Легкая улыбка Ричарда Халлея словно бы говорила ей, что они знают друг друга много лет, — как оно и было, в ее одинокие вечера у проигрывателя. Суровая внешность седовласого судьи Наррангасетта напомнила, что его как-то назвали мраморной статуей с повязкой на глазах; фигуры, подобные этой, исчезли из залов суда, когда золотые монеты вышли из обращения, уступив место невнятной бумаге.
— Вам давно уготовано место здесь, мисс Таггерт, — сказал Мидас Маллиган. — Мы ждали, что вы появитесь не так, но, все равно — с приездом.
Ей хотелось крикнуть «Нет!», но она услышала свой негромкий голос:
— Спасибо.
— Дагни, сколько лет вам потребуется, чтобы научиться быть собой? — Это сказал Эллис Уайэтт, он взял ее под локоть и повел к креслу, откровенно потешаясь над выражением беспомощности на ее лице: борьбе улыбки с усилием не улыбаться. — Только не притворяйтесь, что не понимаете нас. Прекрасно понимаете.
— Мы никогда не судим излишне категорично, мисс Таггерт, — заговорил Хью Экстон. — Это моральное преступление, характерное для наших врагов. Мы не говорим — мы демонстрируем. Не заявляем — доказываем. Мы ждем не вашего послушания нам, а сознательной убежденности. Вам открылись ныне все грани нашего секрета. Вывод делайте сами. Мы можем помочь вам назвать его, дать ему имя, но не принять — последнее зависит только от вас, от вашей доброй воли.

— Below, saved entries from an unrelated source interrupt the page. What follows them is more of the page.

/-- RR_CONS_WRITE (R359). -/
def execRrConsWrite (p : Plot) (w : Word) (s : State) : Res :=
  done (State.bellWrite (s.writeRrCons .host p w) (bellOff (A.rrCons p)))

/-- The CFG register of a ring: its description, offset, least and greatest size. -/
def ringCfg (p ring : Nat) : RegSpec × Nat × Nat × Nat :=
  if ring = 0 then (spec_cmdCfg, A.cmdCfg p, 6, 16)
  else if ring = 1 then (spec_rspCfg, A.rspCfg p, 9, 16)
  else (spec_rrCfg, A.rrCfg p, 10, 20)

/-- A ring is enabled: both its indices go to 0 (R360). -/
def State.ringOn (s : State) (p ring : Nat) : State :=
  if ring = 0 then ((s.setReg (A.cmdProd p) 0).setReg (A.cmdCons p) 0).setFld (A.cmdSts p) F.cmdSts.state 1
  else if ring = 1 then (s.setReg (A.rspProd p) 0).setReg (A.rspCons p) 0
  else (s.setReg (A.rrProd p) 0).setReg (A.rrCons p) 0

/-- A ring is disabled: a capsule that is not yet accepted goes no further (R360). -/
def State.ringOff (s : State) (p ring : Nat) : State :=
  if ring = 0 then
    (if (s.ring p).cap.isSome then s else s.setFld (A.cmdSts p) F.cmdSts.state 0)
  else if ring = 1 then s.modRing p fun x => { x with rspWait := [] }
  else s

/-- A write of the CFG register of a ring (R360): while it is enabled, only a write that clears EN is accepted. -/
def State.writeRingCfg (s : State) (src : Req) (p ring : Nat) (w : Word) : WRes :=
  let c := ringCfg p ring
  let n := getF w F.cmdCfg.sizeLog2
  let was := s.on c.2.1 F.cmdCfg.en
  let now := getF w F.cmdCfg.en = 1
  let deny := match s.pageDeny p with
    | some e => some e
    | none => if (was && now) || n < c.2.2.1 || c.2.2.2 < n then some Refuse.accessErr else none
  s.write src c.1 c.2.1 w deny fun s1 =>
    if now && !was then s1.ringOn p ring else if was && !now then s1.ringOff p ring else s1

/-- RING_ENABLE (R360). -/
def execRingEnable (p : Plot) (ring : Fin 3) (w : Word) (s : State) : Res :=
  done (State.bellWrite (s.writeRingCfg .host p ring w) (bellOff (ringCfg p ring).2.1))

/-- A write of another register of the doorbell page: a BASE only while its ring is disabled; RR_IRQ.CNT is not 0. Without
writebacks no message waits for one. -/
def State.writePage (s : State) (src : Req) (r : RegSpec) (p a : Nat) (w : Word) : WRes :=
  let deny := match s.pageDeny p with
    | some e => some e
    | none =>
      let busy := match r.reg with
        | .cmdBaseLo | .cmdBaseHi => s.on (A.cmdCfg p) F.cmdCfg.en
        | .rspBaseLo | .rspBaseHi => s.on (A.rspCfg p) F.rspCfg.en
        | .rrBaseLo | .rrBaseHi => s.on (A.rrCfg p) F.rrCfg.en
        | .rrIrq => getF w F.rrIrq.cnt == 0
        | _ => false
      if busy then some Refuse.accessErr else none
  s.write src r a w deny fun s1 => if s1.on (A.wbLo p) F.wbLo.en then s1 else s1.irqRelease p

/-- A write of CMD_CTL (R363). -/
def State.writeCmdCtl (s : State) (src : Req) (p : Nat) (w : Word) : WRes :=
  s.write src spec_cmdCtl (A.cmdCtl p) w (s.pageDeny p) fun s1 =>
    if getF w F.cmdCtl.restart = 1 && s1.fld (A.cmdSts p) F.cmdSts.state = 2 then s1.setFld (A.cmdSts p) F.cmdSts.state 1
    else s1

/-- CMD_RING_RESTART (R363). -/
def execCmdRingRestart (p : Plot) (s : State) : Res :=
  done (State.bellWrite (s.writeCmdCtl .host p 1) (bellOff (A.cmdCtl p)))

/-! ## Capsules (R362–R369) -/

/-- The next capsule slot moves on. -/
def State.cmdAdvance (s : State) (p n : Nat) : State :=
  (s.setReg (A.cmdCons p) (s.reg (A.cmdCons p) + BitVec.ofNat 32 n)).modRing p fun x => { x with wbDirty := true }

— Мне кажется, я знаю ваш секрет, — искренне ответила она. — Кажется, я всегда знала его, только не могла найти, нащупать, и теперь боюсь… боюсь не услышать его имя, а того, что он так близок.
Экстон улыбнулся:
— Как вам это общество, мисс Таггерт?
Он обвел рукой комнату.
— Это? — Она внезапно рассмеялась, глядя на лица мужчин на фоне золотисто-медного света, заполнявшего большие окна. — Общество… Знаете, я уже не надеялась снова увидеть кого-то из вас. Иногда думала, чего бы ни отдала за один только взгляд, за одно только слово. А теперь… теперь это словно детская мечта, когда казалось, что, когда-нибудь, в раю, я увижу тех великих умерших, кого не видела на Земле, и выберу из всех минувших веков лишь тех людей, с кем хотела бы познакомиться.

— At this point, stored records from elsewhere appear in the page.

/-! ## Power, calibration, records (R428–R455) -/

/-- Power and heat (R429, R436–R442). Shutdown begins once: source 1,464, an abort on every plot, links OFF, the loader let
go; 250 µs later every domain but always-on is off. A hard trip latches its time and diode and switches every output stage
off, the Kelair lanes among them. The meters publish every 1 ms, 0 for the domains of a disabled tile (R428), and coming to exceed the limit
fires source 1,471. Each node moves by what flows to it, which is nothing in equilibrium; Tj is the hottest of nodes 0–31; warning,
throttling and shutdown follow its thresholds, with what R437 adds to it, once an anchor has been taken or missed for 60 s (log entry 238;
the network's coefficients and its rounding are free, log entry 237). -/
def Obligations.PowerAndHeat : Prop :=
  (∀ s : State, s.live = true →
    (s.shutAt = none → Completes .hostShutdown s fun t => t.shutAt = some s.tm.now ∧ FiresAmong 1464 s t ∧ t.cfg.img = none ∧
      t.ldState = 0 ∧ t.aon = { s.aon with shut := true, open_ := false } ∧ (s.aon.tripped = false → t.book.savedAt = s.tm.now) ∧ SameBytes s t ∧
      (∀ k : Link, t.klState k = 0) ∧
      ∀ p : Plot, s.stopped p = false → (s.sched p).abortAt = none → (t.sched p).abortAt = some (s.DT, false)) ∧
    (∀ at_, s.shutAt = some at_ → Completes .hostShutdown s fun t => OnlyRegs [A.pmCtl] s t)) ∧
  (∀ (s : State) (at_ : Nat), s.shutAt = some at_ →
    (s.tm.now < at_ + 625000 → Completes .shutdownPowerOff s fun t => t = s) ∧
    (s.aon.off = false → at_ + 625000 ≤ s.tm.now → Completes .shutdownPowerOff s fun t => t.aon.off = true ∧ t.live = false ∧
      t.on A.dtSts F.dtSts.running = false ∧ SameBytes s t ∧ ∀ k, (KMap.get {} t.biases k).on = false)) ∧
  (∀ (s : State) (d : Fin 4),
    (s.aon.tripped = true ∨ s.aon.por = true → Completes (.hardTrip d) s fun t => t = s) ∧
    (s.aon.tripped = false → s.aon.por = false → Completes (.hardTrip d) s fun t =>
      t.aon = { s.aon with tripped := true, latch := some (s.rtc, d.val), tripNew := true, open_ := false } ∧
      (∀ k, (KMap.get {} t.biases k).on = false) ∧ t.cfg = { s.cfg with img := none, hold := none } ∧
      (∀ k : Link, t.klState k = 0 ∧ t.klLanes k = 0) ∧ (∀ k i, t.ballOwn (.kelairTx k i) = .highZ) ∧
      t = { s with regs := t.regs, tie := t.tie, biases := t.biases, pair2 := t.pair2, cfg := t.cfg, aon := t.aon, links := t.links } ∧
      SameRegs ([A.cfgSts] ++ (List.range 8).map A.klSts ++ (List.range 32).map fun n => A.klLnSts (n / 4) (n % 4)) s t)) ∧
  (∀ (s : State) (mw mv ma : List Nat), s.aon.por = false → s.aon.off = false → s.shutAt = none →
    (s.tm.now < s.power.meterAt + 2500000 → Completes (.powerMeterUpdate mw mv ma) s fun t => t = s) ∧
    (s.power.meterAt + 2500000 ≤ s.tm.now →
      let on := fun (d : Nat) => 128 ≤ d ∨ s.tileOn (d / 4) = true
      let total := min (((List.range 168).map fun d => if on d then mw.getD d 0 else 0).sum) 0xFFFFF
      Completes (.powerMeterUpdate mw mv ma) s fun t => (t.reg A.pmTotal).toNat = total ∧ t.power.meterAt = s.tm.now ∧
        (∀ d, d < 168 → on d →
          t.fld (A.pmDom d) F.pmDom.mw = mw.getD d 0 % 2 ^ 20 ∧ t.fld (A.pmDom d) F.pmDom.mv = mv.getD d 0 % 2 ^ 12) ∧
        (∀ d, d < 168 → ¬on d → t.reg (A.pmDom d) = 0) ∧
        t.pair A.pmEnergyLo A.pmEnergyHi = (s.pair A.pmEnergyLo A.pmEnergyHi + (s.power.uj + total) / 1000) % 2 ^ 64 ∧
        ((s.reg A.pmLimit).toNat < total → t.fld A.pmSts F.pmSts.overLimit = 1) ∧
        t.power.overLim = decide ((s.reg A.pmLimit).toNat < total) ∧
        ((s.reg A.pmLimit).toNat < total → s.power.overLim = false → FiresAmong 1471 s t))) ∧
  (∀ (s : State) (T : Int), (∀ m, m < 40 → s.s16 (A.thNode m) = T) → (∀ d, d < 168 → s.fld (A.pmDom d) F.pmDom.mw = 0) →
    s.coldPlate = T → ∀ n, n < 40 → s.rcFlow n = 0) ∧
  (∀ (s : State) (up : List Bool), s.live = true → s.shutAt = none →
    (s.tm.now < s.power.modelAt + 2500000 → Completes (.thermalModelUpdate up) s fun t => t = s) ∧
    (s.power.modelAt + 2500000 ≤ s.tm.now →
      Completes (.thermalModelUpdate up) s fun t => t.power.modelAt = s.tm.now ∧
        (∀ n, n < 40 → t.s16 (A.thNode n) =
          clampI (-32768) 32767 (s.s16 (A.thNode n) + s.rcFlow n / 2 ^ 24 + if up.getD n false then 1 else 0)) ∧
        (∀ n, n < 32 → t.s16 (A.thNode n) ≤ t.s16 A.thTj) ∧
        t.fld A.thSts F.thSts.hotNode < 32 ∧ t.s16 (A.thNode (t.fld A.thSts F.thSts.hotNode)) = t.s16 A.thTj ∧
        let stale := s.on A.thSts F.thSts.anchorStale
        let above : Int := if stale then 160 else if s.power.errAdds then s.fld A.thAnchor F.thAnchor.err else 0
        (s.power.anchorOk = 0 → stale = false → t.evq = s.evq ∧ t.shutAt = none) ∧
        (s.power.anchorOk ≠ 0 ∨ stale = true →
          (((s.fld A.thCtl F.thCtl.warn * 16 : Nat) : Int) ≤ t.s16 A.thTj + above → t.on A.thSts F.thSts.warn = true ∧
            (s.on A.thSts F.thSts.warn = false → FiresAmong 1460 s t)) ∧
          (t.s16 A.thTj + above < (s.fld A.thCtl F.thCtl.warn : Int) * 16 - 32 → t.on A.thSts F.thSts.warn = false) ∧
          ((t.shutAt).isSome = true ↔ ((s.fld A.thCtl F.thCtl.shut * 16 : Nat) : Int) ≤ t.s16 A.thTj + above)))) ∧
  (∀ s : State, s.live = true → s.shutAt = none → s.power.throttleAt + 2500000 ≤ s.tm.now →
    s.power.anchorOk ≠ 0 ∨ s.on A.thSts F.thSts.anchorStale = true →
    let th : Int := (s.fld A.thCtl F.thCtl.throt : Int) * 16
    let l := s.fld A.thSts F.thSts.level
    let level := fun (n : Nat) (t : State) => t.fld A.thSts F.thSts.level = n ∧
      t.fld A.thSts F.thSts.throttling = (if n = 0 then 0 else 1) ∧ t.power.throttleAt = s.tm.now
    (s.on A.thCtl F.thCtl.thrEn = true → th ≤ s.tjEff →
      Completes .throttleEval s fun t => level (min 16 (l + 1)) t ∧ (l = 0 → FiresAmong 1461 s t)) ∧
    (s.on A.thCtl F.thCtl.thrEn = true → s.tjEff < th → th - 32 ≤ s.tjEff → Completes .throttleEval s (level l)) ∧
    (s.on A.thCtl F.thCtl.thrEn = false ∨ s.tjEff < th - 32 →
      Completes .throttleEval s fun t => level (l - 1) t ∧ (l = 1 → FiresAmong 1462 s t))) ∧
  (∀ s : State, s.power.anchoring = true → s.thermalIdle = true → s.live = true →
    Completes .thermalAnchor s fun t => t.power.anchoring = false ∧
      (∀ i, i < 8 → s.diode i = none → t.on (A.thDiode i) F.thDiode.valid = false) ∧
      (∀ i d, i < 8 → s.diode i = some d → t.reg (A.thDiode i) = 0x80000000 ||| w16 d ∧
        t.reg (A.thNode (diodeNode i)) = w16 d ∧ t.power.anchorOk = s.tm.now + 1 ∧ t.on A.thSts F.thSts.anchorStale = false) ∧
      ((∀ i, i < 8 → s.diode i = none) → t.power.anchorOk = s.power.anchorOk ∧ t.evq = s.evq))

/-- Voltage, clocks and idle converters (R432, R434, R435, R465). Every 10 µs a domain moves one step towards its margin band,
within its limits; below the limit of the band it is held and reported. An emergency raises it at once, by one step in 5 µs until the margin is back, and counts. Requests to
the regulator repeat until acknowledged, at any time, and hold the domains below the last acknowledged one meanwhile. A domain that is off is left alone (R428). An island clock follows the code that its monitors allow, from FMIN to FMAX; below
FMIN it raises its domain. A converter enters power-down in a gap long enough, wakes before the announcement and is back after
its wake time. -/
def Obligations.VoltageClocksAndConverters : Prop :=
  (∀ (s : State) (d : Fin 168) (margin : BitVec 6), s.domOn d = false →
    (Completes (.avsStep d margin) s fun t => t = s) ∧ Completes (.avsEmergency d margin) s fun t => t = s) ∧
  (∀ (s : State) (d : Fin 168) (margin : BitVec 6), adapted d = true → s.live = true → s.domOn d = true →
    let m := margin.toNat
    let v := s.fld (A.avsDom d) F.avsDom.vset
    let lo := s.fld A.avsCtl F.avsCtl.marginLo
    let hi := s.fld A.avsCtl F.avsCtl.marginHi
    let src := if d.val < 128 then tileSrc (d / 4) 29 else 1474
    let moved := fun (n : Nat) (t : State) => t.fld (A.avsDom d) F.avsDom.vset = n ∧ t.fld (A.avsDom d) F.avsDom.margin = m ∧
      KMap.get 0 t.avsAt d = s.tm.now + 1
    let moves := fun (n : Nat) (t : State) => moved n t ∧ SameRegs [A.avsDom d] s t ∧ t.evq = s.evq
    (s.stepAfter d (if d.val ∈ s.power.emerg then 12500 else 25000) = false → Completes (.avsStep d margin) s fun t => t = s) ∧
    (s.stepAfter d 12500 = true → d.val ∈ s.power.emerg →
      (lo ≤ m → Completes (.avsStep d margin) s fun t => moves v t ∧ t.power.emerg = s.power.emerg.erase d.val) ∧
      (m < lo → v < (s.vLimits d).2 → v < 63 → Completes (.avsStep d margin) s fun t => moves (v + 1) t ∧ t.power.emerg = s.power.emerg)) ∧
    (s.stepAfter d 25000 = true → d.val ∉ s.power.emerg →
      (m < lo → (s.vLimits d).2 ≤ v → s.on (A.avsDom d) F.avsDom.atLimit = false →
        Completes (.avsStep d margin) s fun t => moved v t ∧ t.on (A.avsDom d) F.avsDom.atLimit = true ∧
          Fires src s t ∧ SameRegs [A.avsDom d, A.evfSrcSts (src / 32)] s t) ∧
      (s.on A.avsCtl F.avsCtl.en = false ∨ s.on A.avsCtl F.avsCtl.freeze = true ∨ s.mayStep d = false → lo ≤ m ∨ v < (s.vLimits d).2 →
        Completes (.avsStep d margin) s (moves v)) ∧
      (s.on A.avsCtl F.avsCtl.en = true → s.on A.avsCtl F.avsCtl.freeze = false → s.mayStep d = true →
        (m < lo → v < (s.vLimits d).2 → v < 63 → Completes (.avsStep d margin) s (moves (v + 1))) ∧
        (lo ≤ m → hi < m → (s.vLimits d).1 < v → Completes (.avsStep d margin) s (moves (v - 1))) ∧
        (lo ≤ m → m ≤ hi → Completes (.avsStep d margin) s (moves v)))) ∧
    (2 ≤ m → Completes (.avsEmergency d margin) s fun t => t = s) ∧
    (m < 2 → Completes (.avsEmergency d margin) s fun t => d.val ∈ t.power.emerg ∧ t.fld (A.avsDom d) F.avsDom.margin = m ∧
      (d.val ∉ s.power.emerg → CountsUp A.avsEmergCnt 1 s t) ∧ (d.val ∈ s.power.emerg → t.reg A.avsEmergCnt = s.reg A.avsEmergCnt) ∧
      (s.stepAfter d 12500 = true → v < (s.vLimits d).2 → v < 63 → t.fld (A.avsDom d) F.avsDom.vset = v + 1) ∧
      (s.stepAfter d 12500 = false → t.fld (A.avsDom d) F.avsDom.vset = v))) ∧
  (∀ (s : State) (since : Nat), s.power.railAt = some since → s.live = true →
    (Completes (.avsRequestRetry true) s fun t =>
      t = { s with power := { s.power with railAck := s.power.railReq, railAt := none, railBad := false } }) ∧
    (s.tm.now < since + 2500000 → Completes (.avsRequestRetry false) s fun t => t = { s with power := { s.power with railBad := true } }) ∧
    (since + 2500000 ≤ s.tm.now → Completes (.avsRequestRetry false) s fun t =>
      t = { s with out := s.out ++ [.avs s.power.railReq], power := { s.power with railAt := some s.tm.now, railBad := true } })) ∧
  (∀ s : State, s.power.railAt = none ∨ s.live = false → ∀ ack, Completes (.avsRequestRetry ack) s fun t => t = s) ∧
  (∀ (s : State) (i : Tile) (k : Fin 6) (code : BitVec 7) (margin : BitVec 6), s.tileOn i = true → s.live = true →
    let lo := s.fld (A.islLim i k) F.islLim.fmin
    let hi := s.fld (A.islLim i k) F.islLim.fmax
    let free := s.on (A.islCtl i) F.islCtl.en && !s.on (A.islCtl i) F.islCtl.freeze
    let freq := if free then max lo (min hi code.toNat) else s.fld (A.islSts i k) F.islSts.freq
    Completes (.islandClockStep i k code margin) s (fun t => t.fld (A.islSts i k) F.islSts.margin = margin.toNat ∧
      t.fld (A.islSts i k) F.islSts.freq = freq ∧
      (lo ≤ code.toNat ∨ freq ≠ lo → OnlyRegs [A.islSts i k] s t) ∧
      (code.toNat < lo → freq = lo → t.on (A.islSts i k) F.islSts.atMin = true ∧ 4 * i.val + k.val / 2 ∈ t.power.emerg ∧
        (s.on (A.islSts i k) F.islSts.atMin = false → FiresAmong (tileSrc i 28) s t))) ∧
    Completes (.clockStretch i k) s fun t => t = { s with out := s.out ++ [.stretch i k] }) ∧
  (∀ (s : State) (i : Tile) (c : Converter) (o : Fin 14) (n : Nat), convIdx c o = some n →
    let x := s.conv i n
    (∀ p, s.plotOf i = some p → s.tileOn i = true → s.pdOn i c = true → x.st = 0 →
      (c = .flux → x.zero = 1024 ∧ s.fld (A.fxIdle i o) F.fxIdle.idleCode = 0) → s.gapQualifies p (wakeTicks c) = true →
      Completes (.converterPowerDown i c o) s fun t => t.conv i n = { x with st := 1, at_ := s.DT } ∧
        t.on (A.tpwSts i) F.tpwSts.downNow = true ∧
        (s.on (A.tpwSts i) F.tpwSts.downNow = false → CountsUp (A.tpwPdCnt i) 1 s t) ∧
        SameRegs [A.tpwSts i, A.tpwPdCnt i] s t) ∧
    (∀ p f, s.plotOf i = some p → x.st = 1 → (s.sched p).fixed = some f → f.start ≤ s.DT + s.lead p + wakeTicks c →
      x.at_ + 2500 ≤ s.DT →
      Completes (.converterWake i c o) s fun t => t.conv i n = { x with st := 2, at_ := s.DT } ∧ t = { s with convs := t.convs }) ∧
    (x.st = 2 →
      (s.DT < x.at_ + wakeTicks c → Completes (.converterAwake i c o) s fun t => t = s) ∧
      (x.at_ + wakeTicks c ≤ s.DT → Completes (.converterAwake i c o) s fun t => t.conv i n = { x with st := 0, at_ := 0 } ∧
        SameRegs [A.tpwSts i] s t ∧
        t.on (A.tpwSts i) F.tpwSts.downNow = ((List.range 19).any fun m => (t.conv i m).st != 0))))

— Ну, что ж, это один из ключей к нашему секрету, — кивнул Экстон. — Спросите себя, должна ли ваша мечта о рае сбыться, когда мы все будем в могиле, или осуществиться здесь и сейчас. В этой жизни, на этой Земле.
— Понимаю, — прошептала Дагни.
— А если б вы встретили в раю этих великих людей, — спросил Кен Данаггер, — что бы хотели сказать им?
— Просто… просто «здравствуйте», наверно.
— Это не все, — сказал Данаггер. — Есть нечто, что вы захотите от них услышать. Я тоже не знал, что именно, пока впервые не увидел его, — указал он на Голта, — и Джон сказал это, и тут я понял, чего недоставало мне всю жизнь. Мисс Таггерт, вы захотите, чтобы они посмотрели на вас и произнесли одно короткое, но веское слово: «Молодчина!»